Chaz is using an Epson XP410 scanner to scan documents for his iPad. He wants an app that would allow him to assemble PDF files into one master file. Leo says that if he uses the desktop, he can combine all the scans into one PDF with the Epson software.
Bill is having issues with Facebook's latest version of the smartphone app because the videos autoplay and it's hitting his bandwidth caps. Leo says that Facebook is planning to do that so that they can sell advertising on user's feeds. While Leo believes that Facebook needs to monetize in order to pay the bills and stay in operation, it also has a social contract with it's members not to do such things that impact their own bottom line. It's a shame that they don't see that. The good news is, he can go into the settings for his app and turn off autoplay.
Sam wants to read QR codes with his phone, and wants to know what app would be best for it. There are plenty of options out there that can read both QR codes and bar codes. There are even plenty of apps that can also generate them. RedLaser is a good option.
When you install a smartphone app, there's a good chance it will come with push notifications turned on by default. For example, Facebook's Messenger app will be able to pop up a notification whenever you receive a message on the service. Depending on how many messages you receive on Facebook, this could be quite a battery drain for your phone.

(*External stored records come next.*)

-- ==== Sys2Proof/Machine/Ops.lean ====
section
/-! DEFINITION. The operations the commands share: strip buffer accesses (00_scope.md R7, 20_memory.md
R40), output lines (10_state.md R20), events and their answers (00_scope.md R8, 60_exceptions.md R160,
R173), and the end of a command, with `raise` as the one way an error is taken (60_exceptions.md R162,
R167). -/

namespace Sys2Proof.Machine

/-! ## The strip buffer -/

/-- The canonical form: indices strictly rising (log entry 5). -/
def Buffer.wf : Buffer → Bool
  | [] => true
  | [_] => true
  | a :: b :: rest => decide (a.1 < b.1) && Buffer.wf (b :: rest)

/-- The record `i` the buffer lists, if any. -/
def Buffer.find (i : Nat) : Buffer → Option LedRecord
  | [] => none
  | (j, r) :: rest => if i = j then some r else Buffer.find i rest

/-- The record `i`; an unlisted record is unspecified, a free value (10_state.md R14, log entry 5). -/
def Buffer.read (m : Buffer) (i : Nat) : LedRecord := (Buffer.find i m).getD (Config.freeRecord i)

/-- Writes record `i`, keeping the indices rising. -/
def Buffer.write (i : Nat) (r : LedRecord) : Buffer → Buffer
  | [] => [(i, r)]
  | (j, q) :: rest =>
    if i < j then (i, r) :: (j, q) :: rest
    else if i = j then (i, r) :: rest
    else (j, q) :: Buffer.write i r rest

/-- `MemRead(addr, n)` (00_scope.md R7). -/
def memRead (m : Buffer) (addr n : Nat) : List LedRecord :=
  (List.range n).map (fun k => Buffer.read m (addr + k))

/-- `MemWrite(addr, n, v)` with the `n` records of the list (00_scope.md R7). -/
def memWrite (m : Buffer) (addr : Nat) : List LedRecord → Buffer
  | [] => m
  | r :: rest => Buffer.write addr r (memWrite m (addr + 1) rest)

/-! ## The output lines (10_state.md R20) -/

/-- The bit of `PIN_OE` that belongs to a line: `{CLEAR, LATCH, CLOCK, DATA}`. -/
def oeMask : Line → BitVec 4
  | .data => 0b0001
  | .clock => 0b0010
  | .latch => 0b0100
  | .clear => 0b1000

/-- Sets a line's level register. -/
def setLevel (line : Line) (level : Bool) (s : State) : State :=
  match line with
  | .data => { s with pinData := level }
  | .clock => { s with pinClock := level }
  | .latch => { s with pinLatch := level }
  | .clear => { s with pinClear := level }

/-- Sets a line's `PIN_OE` bit. -/
def setOe (line : Line) (on : Bool) (s : State) : State :=
  { s with pinOe := if on then s.pinOe ||| oeMask line else s.pinOe &&& ~~~(oeMask line) }

/-! ## Events -/

/-- The result of a command's body: it went through, it ended at a `raise`, or it is still running (an
endless `BLINK`, 43_blink.md R148). -/
inductive Result where
  | ok (s : State)
  | raised (e : Code) (s : State)
  | running (s : State)
  deriving DecidableEq, Repr

/-- What stands after a step of the pseudocode: nothing of it is executed after a `raise` (00_scope.md
R7). -/
def Result.bind (r : Result) (next : State → Result) : Result :=
  match r with
  | .ok s => next s
  | .raised e s => .raised e s
  | .running s => .running s

/-- The ticks an event takes (60_exceptions.md R173). -/
def eventTicks (p : Params) : Event → Nat
  | .busMode _ => p.tByte
  | .busBitOrder _ => p.tByte
  | .busFreq _ => p.tByte
  | .byte _ => p.tByte
  | .pinDir _ => p.tPin
  | .pin _ _ => p.tPin
  | .wait d => d

/-- Whether the collaborator answers an event: every event except `Wait` (60_exceptions.md R160). -/
def Event.answered : Event → Bool
  | .busMode _ => true
  | .busBitOrder _ => true
  | .busFreq _ => true
  | .byte _ => true
  | .pinDir _ => true
  | .pin _ _ => true
  | .wait _ => false

/-- The collaborator's answer to the `k`-th answered event from now on: the listed one, and past the
list a free one (log entry 3). -/
def answerAt (s : State) (k : Nat) : Answer :=
  match s.answers[k]? with
  | some a => a
  | none => Config.freeAnswer (s.freeIdx + k)

/-- Takes the next answer off the list. -/
def takeAnswer (s : State) : State :=
  { s with answers := s.answers.tail, freeIdx := s.freeIdx + 1 }

/-- Enters an event in the trace and moves `TIME` (10_state.md R31, 60_exceptions.md R172, R173). -/
def logEvent (e : Event) (a : Answer) (s : State) : State :=
  { s with
    trace := s.trace ++ [⟨e, a⟩]
    time := s.time + BitVec.ofNat 64 (eventTicks s.params e) }

/-- What a done event does to the line registers (10_state.md R20). -/
def performEvent (e : Event) (s : State) : State :=
  match e with
  | .busMode _ => s
  | .busBitOrder _ => s
  | .busFreq _ => s
  | .byte _ => s
  | .pinDir line => setLevel line false (setOe line true s)
  | .pin line level => setLevel line level s
  | .wait _ => s

/-- What a failed event leaves: for `Pin` and `PinDir` the level, and for `PinDir` the `PIN_OE` bit, of
that line "is unspecified from then on" (60_exceptions.md R160; log entry 4). `n` numbers the event. -/
def spoilEvent (e : Event) (n : Nat) (s : State) : State :=
  match e with
  | .busMode _ => s
  | .busBitOrder _ => s
  | .busFreq _ => s
  | .byte _ => s
  | .pinDir line => setLevel line (Config.freeLevel n) (setOe line (Config.freeOe n) s)
  | .pin line _ => setLevel line (Config.freeLevel n) s
  | .wait _ => s

/-- `emit e` (00_scope.md R7, 60_exceptions.md R160). -/
def emit (e : Event) (s : State) : Result :=
  if e.answered then
    match answerAt s 0 with
    | .done => .ok (performEvent e (logEvent e .done (takeAnswer s)))
    | .fail => .raised .hardwareIO (spoilEvent e s.freeIdx (logEvent e .fail (takeAnswer s)))
  else .ok (logEvent e .done s)

/-- Emits events one after the other, stopping at the first that fails. -/
def emitAll : List Event → State → Result
  | [], s => .ok s
  | e :: rest, s => (emit e s).bind (emitAll rest)

/-! ## The end of a command -/

/-- The end of a command with status `code` (60_exceptions.md R162, R167): `STATUS` updated, the
response record sent, `BL_STATE` OFF, the block READY. -/
def endCommand (op : Byte) (code : Code) (data : BitVec 24) (s : State) : State :=
  { s with
    status := s.status.ended op code
    responses := s.responses ++ [responseWord code data]
    blState := .off
    ready := true }

/-- `raise E`, the whole of taking an error (60_exceptions.md R162, R167): `DATA` is 0, nothing is saved
and control goes nowhere. There is no return from it (R169). -/
def raise (op : Byte) (e : Code) (s : State) : State := endCommand op e 0 s

/-- `complete OK` (60_exceptions.md R167). -/
def complete (op : Byte) (data : BitVec 24) (s : State) : State := endCommand op .ok data s

/-- A command's body behind its tests: the first test that fails raises, in the state as it stands
(60_exceptions.md R163). -/
def checked (test : Option Code) (s : State) (body : State → Result) : Result :=
  match test with
  | some e => .raised e s
  | none => body s

/-- The `DATA` of every command but `HUE2RGB`: 0 (30_encoding.md R70). -/
def noData (_ : State) : BitVec 24 := 0

/-- A command as an outcome. A command still running leaves the block BUSY, without a response. -/
def conclude (op : Op) (data : State → BitVec 24) (r : Result) : Host.Outcome State Fault Refusal :=
  .next (match r with
    | .ok s => complete op.code (data s) s
    | .raised e s => raise op.code e s
    | .running s => { s with ready := false })

end Sys2Proof.Machine
end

Leo decided to try out Facebook Messenger this week since Facebook has decided to force users to use it instead of the regular Facebook app for private messages. Leo says that not only does the app deplete your battery by constantly monitoring your activity and location, but you also can't turn off notifications on messages for longer than 8 hours in the app. As a result, Leo was more than happy to delete both the Messenger app and the Facebook app from his phone. He'll just continue to use Facebook on the desktop instead.

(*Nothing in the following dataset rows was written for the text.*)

-- ==== Sys2Proof/Machine/Dispatch.lean ====
section
/-! DEFINITION. One arm per command (30_encoding.md R66). -/

namespace Sys2Proof.Machine

def exec (i : Instr) (s : State) : Host.Outcome State Fault Refusal :=
  match i with
  | .hue2rgb hue => Sys2Proof.Machine.execHue2rgb hue s
  | .configure df ledCount => Sys2Proof.Machine.execConfigure df ledCount s
  | .set index led => Sys2Proof.Machine.execSet index led s
  | .advance => Sys2Proof.Machine.execAdvance s
  | .scroll => Sys2Proof.Machine.execScroll s
  | .render => Sys2Proof.Machine.execRender s
  | .segcfg defdelay => Sys2Proof.Machine.execSegcfg defdelay s
  | .write value => Sys2Proof.Machine.execWrite value s
  | .clear => Sys2Proof.Machine.execClear s
  | .putc char delay => Sys2Proof.Machine.execPutc char delay s
  | .puts df delay chars => Sys2Proof.Machine.execPuts df delay chars s
  | .blinkc char period dutyQ cycles => Sys2Proof.Machine.execBlinkc char period dutyQ cycles s
  | .blink char period dutyQ elapse => Sys2Proof.Machine.execBlink char period dutyQ elapse s

end Sys2Proof.Machine
end

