/-! ## The line registers after events -/

/-- A line's level after one done event. -/
def levelStep (l : Line) (b : Bool) : Event → Bool
  | .pin k v => if k = l then v else b
  | .pinDir k => if k = l then false else b
  | .busMode _ => b
  | .busBitOrder _ => b
  | .busFreq _ => b
  | .byte _ => b
  | .wait _ => b

/-- A line's level after done events. -/
def levelAfter (l : Line) (evs : List Event) (b : Bool) : Bool := evs.foldl (levelStep l) b

/-- `PIN_OE` after one done event. -/
def oeStep (m : BitVec 4) : Event → BitVec 4
  | .pinDir k => m ||| oeMask k
  | .pin _ _ => m
  | .busMode _ => m
  | .busBitOrder _ => m
  | .busFreq _ => m
  | .byte _ => m
  | .wait _ => m

/-- `PIN_OE` after done events. -/
def oeAfter (evs : List Event) (m : BitVec 4) : BitVec 4 := evs.foldl oeStep m

theorem doneEvents_pinData (evs : List Event) (s : State) :
    (doneEvents evs s).pinData = levelAfter .data evs s.pinData := by
  induction evs generalizing s with
  | nil => rfl
  | cons e rest ih =>
    rw [doneEvents_cons, ih]
    cases e <;> simp [levelAfter, levelStep, doneEvent, Event.answered, performEvent]

theorem doneEvents_pinClock (evs : List Event) (s : State) :
    (doneEvents evs s).pinClock = levelAfter .clock evs s.pinClock := by
  induction evs generalizing s with
  | nil => rfl
  | cons e rest ih =>
    rw [doneEvents_cons, ih]
    cases e <;> simp [levelAfter, levelStep, doneEvent, Event.answered, performEvent]

theorem doneEvents_pinLatch (evs : List Event) (s : State) :
    (doneEvents evs s).pinLatch = levelAfter .latch evs s.pinLatch := by
  induction evs generalizing s with
  | nil => rfl
  | cons e rest ih =>
    rw [doneEvents_cons, ih]
    cases e <;> simp [levelAfter, levelStep, doneEvent, Event.answered, performEvent]

theorem doneEvents_pinClear (evs : List Event) (s : State) :
    (doneEvents evs s).pinClear = levelAfter .clear evs s.pinClear := by
  induction evs generalizing s with
  | nil => rfl
  | cons e rest ih =>
    rw [doneEvents_cons, ih]
    cases e <;> simp [levelAfter, levelStep, doneEvent, Event.answered, performEvent]

theorem doneEvents_pinOe (evs : List Event) (s : State) :
    (doneEvents evs s).pinOe = oeAfter evs s.pinOe := by
  induction evs generalizing s with
  | nil => rfl
  | cons e rest ih =>
    rw [doneEvents_cons, ih]
    cases e <;> simp [oeAfter, oeStep, doneEvent, Event.answered, performEvent]

theorem state_ext {s t : State} (h1 : s.ready = t.ready) (h2 : s.hue = t.hue)
    (h3 : s.ledcnt = t.ledcnt) (h4 : s.buf = t.buf) (h5 : s.res = t.res)
    (h6 : s.status = t.status) (h7 : s.defdelay = t.defdelay) (h8 : s.pinData = t.pinData)
    (h9 : s.pinClock = t.pinClock) (h10 : s.pinLatch = t.pinLatch)
    (h11 : s.pinClear = t.pinClear) (h12 : s.pinOe = t.pinOe) (h13 : s.time = t.time)
    (h14 : s.blState = t.blState) (h15 : s.blMode = t.blMode) (h16 : s.blChar = t.blChar)
    (h17 : s.blShow = t.blShow) (h18 : s.blIdle = t.blIdle) (h19 : s.blCnt = t.blCnt)
    (h20 : s.blT0 = t.blT0) (h21 : s.blElapse = t.blElapse) (h22 : s.trace = t.trace)
    (h23 : s.responses = t.responses) (h24 : s.params = t.params) (h25 : s.inputs = t.inputs)
    (h26 : s.answers = t.answers) (h27 : s.freeIdx = t.freeIdx)
    (h28 : s.past = t.past) : s = t := by
  cases s
  cases t
  simp_all

/-- The state after done events in one record: the trace, `TIME`, the line registers, and the answers
taken. -/
theorem doneEvents_eq (evs : List Event) (s : State) :
    doneEvents evs s =
      { s with
        trace := s.trace ++ doneEntries evs
        time := s.time + BitVec.ofNat 64 (ticksOf s.params evs)
        pinData := levelAfter .data evs s.pinData
        pinClock := levelAfter .clock evs s.pinClock
        pinLatch := levelAfter .latch evs s.pinLatch
        pinClear := levelAfter .clear evs s.pinClear
        pinOe := oeAfter evs s.pinOe
        answers := s.answers.drop (answeredCount evs)
        freeIdx := s.freeIdx + answeredCount evs } := by
  apply state_ext <;>
    simp [doneEvents_trace, doneEvents_time, doneEvents_pinData, doneEvents_pinClock,
      doneEvents_pinLatch, doneEvents_pinClear, doneEvents_pinOe, doneEvents_answers,
      doneEvents_freeIdx]

theorem failedEvent_trace (e : Event) (s : State) :
    (failedEvent e s).trace = s.trace ++ [⟨e, .fail⟩] := by
  simp [failedEvent]

end Sys2Proof.Machine
end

Wes is in the market for a tablet for reading music. Leo says that while there are tablets that cost less that can do that, Leo advises to use the iPad. There are so many apps that are musician centric, including transribing music, many musicians are now using iPads rather than having sheet music when they play in a performance. So the iPad is really the best option for that because it'll do so much more. And it's worth spending the extra costs. And you don't need the latest. An iPad 3 would work just fine.
Don wants to know if there's a Bluetooth printer that he can use with a friend's Samsung Galaxy Tab 10 tablet. Leo says that there are, but another option from Google is Google Cloud Print, which prints from any internet connected printer anywhere in the world. So if he can get on Wi-Fi, he can print.

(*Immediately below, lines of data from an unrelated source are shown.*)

theorem witness_TimeMovesByTheEvents : ∃ t, exec (.putc 0x46 7) (display 27) = .next t := ⟨_, rfl⟩

theorem witness_RejectedCommandsHaveNoSideEffect :
    (∃ t, exec (.write 256) (ready 0) = .next t ∧ t.ready = true ∧ t.status.code = .notConfigured) ∧
    (∃ t, exec .render broken = .next t ∧ t.ready = true ∧ t.status.code = .hardwareIO ∧
      broken.status.fatal = true) ∧
    (∃ t, exec (.puts false 0 [0x78]) (display 0) = .next t ∧ t.ready = true ∧
      t.status.code = .invalidArgument ∧ segLookup (display 0).params 0x78 = none ∧
      ¬ UnknownBlink (.puts false 0 [0x78]) (display 0)) ∧
    (∃ t, exec (.blink 0x78 100 32768 1) (display 0) = .next t ∧ t.ready = true ∧
      t.status.code = .invalidArgument ∧ UnknownBlink (.blink 0x78 100 32768 1) (display 0)) :=
  ⟨⟨_, rfl, rfl, by decide⟩, ⟨_, rfl, rfl, by decide, rfl⟩,
    ⟨_, rfl, rfl, by decide, by decide, by rintro ⟨_, _, _, _, h | h, _⟩ <;> cases h⟩,
    ⟨_, rfl, rfl, by decide, _, _, _, _, .inr rfl,
      ⟨by decide, by decide, by decide, by decide⟩, by decide⟩⟩

theorem witness_OperandsOutOfRangeAreRefused :
    ((-1 : Word).toInt < 0) ∧ 1535 < (1536 : Word).toInt ∧
    ((ready 0).params.ledCountMax : Int) < (1025 : Word).toInt ∧
    ((strip 0 [⟨0, 0, 0, 0⟩] 0).ledcnt : Int) ≤ (1 : Word).toInt ∧ 255 < (256 : Word).toInt ∧
    65536 < (65537 : Word).toInt ∧ (0x80000000 : Word).toInt < 0 ∧ (ready 0).status.fatal = false ∧
    LedUsable (strip 0 [⟨0, 0, 0, 0⟩] 0) ∧ SegUsable (display 0) :=
  ⟨by decide, by decide, by decide, by decide, by decide, by decide, by decide, rfl,
    strip_usable _ _ _, display_usable _⟩

theorem witness_FrameOfEveryCommand :
    (∃ t, exec (.set 1 0) (strip 0 [⟨0, 0, 0, 0⟩, ⟨1, 1, 1, 1⟩] 0) = .next t ∧ (0 : Nat) ≠ 1) ∧
    (∃ t, exec .scroll (strip 0 [⟨0, 0, 0, 0⟩] 0) = .next t ∧ (strip 0 [⟨0, 0, 0, 0⟩] 0).ledcnt ≤ 1) ∧
    ∃ t, exec (.write 1) (display 27) = .next t :=
  ⟨⟨_, rfl, by decide⟩, ⟨_, rfl, by decide⟩, ⟨_, rfl⟩⟩

theorem witness_HueFunctionIsTheBandTable :
    (1535 < 2048 ∧ 1535 < 1536 ∧ wheel 1535 = ⟨255, 0, 0⟩) ∧ 1536 < 2048 ∧ 2047 < 2048 := by decide

theorem witness_WheelIsSaturatedAndContinuous :
    255 < 1536 ∧ 255 % 256 = 255 ∧ 1535 % 256 = 255 ∧ 256 % 256 ≠ 255 ∧ wheel 255 = wheel 256 ∧
    wheel 1535 = wheel 0 := by decide

theorem witness_HueTableAndLogicRunAlike :
    ∃ t, exec .advance (strip 1530 [⟨0, 0, 0, 0⟩] 0) = .next t := ⟨_, rfl⟩

theorem witness_Hue2rgbReturnsTheColour :
    broken.status.fatal = true ∧ (ready 0).status.fatal = false ∧ (-1 : Word).toInt < 0 ∧
    1535 < (1536 : Word).toInt ∧ 0 ≤ (0 : Word).toInt ∧ (1535 : Word).toInt ≤ 1535 := by decide

theorem witness_ConfigureBuildsTheStrip :
    broken.status.fatal = true ∧ (ready 3).status.fatal = false ∧ AnswersDone (ready 3) 3 ∧
    0 ≤ (0 : Word).toInt ∧ (1024 : Word).toInt ≤ (ready 3).params.ledCountMax ∧
    (ready 3).params.ledCountMax < (1025 : Word).toInt ∧
    (AnswersDone (failing 0 (ready 0)) 0 ∧ answerAt (failing 0 (ready 0)) 0 = .fail) ∧
    (AnswersDone (failing 2 (ready 0)) 2 ∧ answerAt (failing 2 (ready 0)) 2 = .fail) :=
  ⟨rfl, rfl, answersDone_ready 3 3 (by decide) _ rfl, by decide, by decide, by decide,
    answersDone_failing _ _, answersDone_failing _ _⟩

theorem witness_SetWritesOneRecord :
    broken.status.fatal = true ∧ (ready 0).status.fatal = false ∧ (ready 0).status.ledcfg = false ∧
    LedUsable (strip 0 [⟨0, 0, 0, 0⟩] 0) ∧ (-1 : Word).toInt < 0 ∧
    ((strip 0 [⟨0, 0, 0, 0⟩] 0).ledcnt : Int) ≤ (1 : Word).toInt ∧ 0 ≤ (0 : Word).toInt ∧
    (0 : Word).toInt < (strip 0 [⟨0, 0, 0, 0⟩] 0).ledcnt ∧ 1 ≠ (0 : Word).toNat :=
  ⟨rfl, rfl, rfl, strip_usable _ _ _, by decide, by decide, by decide, by decide, by decide⟩

theorem witness_AdvanceColoursTheStrip :
    LedUsable (strip 1530 [⟨0, 0, 0, 0⟩] 0) ∧ (strip 1530 [⟨0, 0, 0, 0⟩] 0).hue.toNat + 6 > 1535 ∧
    LedUsable (strip 1524 [] 0) ∧ ¬ (strip 1524 [] 0).hue.toNat + 6 > 1535 ∧
    0 < (strip 1530 [⟨0, 0, 0, 0⟩] 0).ledcnt ∧ (strip 1530 [⟨0, 0, 0, 0⟩] 0).ledcnt ≤ 1 :=
  ⟨strip_usable _ _ _, by decide, strip_usable _ _ _, by decide, by decide, by decide⟩

theorem witness_ScrollShiftsTheStrip :
    LedUsable (strip 1530 [⟨0, 0, 0, 0⟩, ⟨1, 1, 1, 1⟩] 0) ∧ LedUsable (strip 0 [] 0) ∧
    1 ≤ (strip 1530 [⟨0, 0, 0, 0⟩, ⟨1, 1, 1, 1⟩] 0).ledcnt ∧
    1 < (strip 1530 [⟨0, 0, 0, 0⟩, ⟨1, 1, 1, 1⟩] 0).ledcnt ∧ (strip 0 [] 0).ledcnt ≤ 0 :=
  ⟨strip_usable _ _ _, strip_usable _ _ _, by decide, by decide, by decide⟩

theorem witness_AdvanceHasPeriod256 :
    LedUsable (strip 0 [⟨0, 0, 0, 0⟩] 0) ∧ (strip 0 [⟨0, 0, 0, 0⟩] 0).hue = 0 ∧ 1 ≤ 256 ∧
    0 < (strip 0 [⟨0, 0, 0, 0⟩] 0).ledcnt := ⟨strip_usable _ _ _, rfl, by decide, by decide⟩

theorem witness_ScrollHasPeriod255 :
    LedUsable (strip 0 [⟨0, 0, 0, 0⟩, ⟨1, 1, 1, 1⟩] 0) ∧
    (strip 0 [⟨0, 0, 0, 0⟩, ⟨1, 1, 1, 1⟩] 0).hue = 0 ∧ 1 ≤ 1 ∧
    1 < (strip 0 [⟨0, 0, 0, 0⟩, ⟨1, 1, 1, 1⟩] 0).ledcnt :=
  ⟨strip_usable _ _ _, rfl, by decide, by decide⟩

theorem witness_RenderSendsTheFrame :
    LedUsable (strip 0 [⟨0, 0, 0, 0⟩] 12) ∧ AnswersDone (strip 0 [⟨0, 0, 0, 0⟩] 12) 12 ∧
    LedUsable (failing 0 (strip 0 [] 0)) ∧ answerAt (failing 0 (strip 0 [] 0)) 0 = .fail ∧
    (AnswersDone (failing 7 (strip 0 [] 0)) 7 ∧ answerAt (failing 7 (strip 0 [] 0)) 7 = .fail) ∧
    7 < 8 + 4 * (failing 7 (strip 0 [] 0)).ledcnt :=
  ⟨strip_usable _ _ _, answersDone_ready 12 12 (by decide) _ rfl, ⟨rfl, rfl⟩,
    (answersDone_failing _ _).2, answersDone_failing _ _, by decide⟩

theorem witness_FrameByteFormula :
    LedUsable (strip 0 [⟨0, 0, 0, 0⟩] 12) ∧
    AnswersDone (strip 0 [⟨0, 0, 0, 0⟩] 12) (8 + 4 * (strip 0 [⟨0, 0, 0, 0⟩] 12).ledcnt) ∧
    3 < 4 ∧ 7 < 4 + 4 * (strip 0 [⟨0, 0, 0, 0⟩] 12).ledcnt ∧
    11 < 8 + 4 * (strip 0 [⟨0, 0, 0, 0⟩] 12).ledcnt :=
  ⟨strip_usable _ _ _, answersDone_ready 12 12 (by decide) _ rfl, by decide, by decide, by decide⟩

theorem witness_RenderAndSetRepeatHarmlessly :
    (∃ t, LedUsable (strip 0 [] 16) ∧ AnswersDone (strip 0 [] 16) (2 * (8 + 4 * 0)) ∧
      RepeatsTo .render 2 (strip 0 [] 16) t) ∧
    ∃ t u, exec (.set 0 1) (strip 0 [⟨0, 0, 0, 0⟩] 0) = .next t ∧ exec (.set 0 1) t = .next u :=
  ⟨⟨_, strip_usable _ _ _, answersDone_ready 16 16 (by decide) _ rfl, _, rfl, _, rfl, rfl⟩,
    ⟨_, _, rfl, rfl⟩⟩

theorem witness_SegcfgDrivesTheLinesLow :
    broken.status.fatal = true ∧ (ready 4).status.fatal = false ∧ AnswersDone (ready 4) 4 ∧
    (AnswersDone (failing 0 (ready 0)) 0 ∧ answerAt (failing 0 (ready 0)) 0 = .fail) ∧
    (AnswersDone (failing 3 (ready 0)) 3 ∧ answerAt (failing 3 (ready 0)) 3 = .fail) :=
  ⟨rfl, rfl, answersDone_ready 4 4 (by decide) _ rfl, answersDone_failing _ _,
    answersDone_failing _ _⟩

theorem witness_SegmentLookupIsCaseInsensitive :
    paramsOk defaultParams = true ∧ segLookup defaultParams 0x41 = some 0x77 ∧
    segLookup defaultParams 0x47 = none ∧ segLookup defaultParams 0x2A = some 0xFF ∧
    segLookup defaultParams 0x5B = none ∧ segLookup defaultParams 0x40 = none := by decide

Mike shops at Amazon, and has noticed a change in permissions that would allow Amazon to send him text messages. Leo says the cool thing about the Android system is that they would show him what permissions are enabled and which ones an app takes advantage of. So at least he'd know going in what they want.
David needs an app that will track his Android phone in case he loses or misplaces it. There's an app on the Google Play store called "Android Device Manager" that will do this. It also comes with a kill switch to wipe out his device should it get stolen. He can ring the phone to locate it, or remotely wipe it.
Adam wants to know how he can record his guitar riffs on the Microsoft Surface RT and convert it into synthesizer. Leo says since Adam has a digital interface, that's half the battle. But the issue is whether or not he could find an app that would do this on Windows RT. If this was an iPad, there would be tons of options.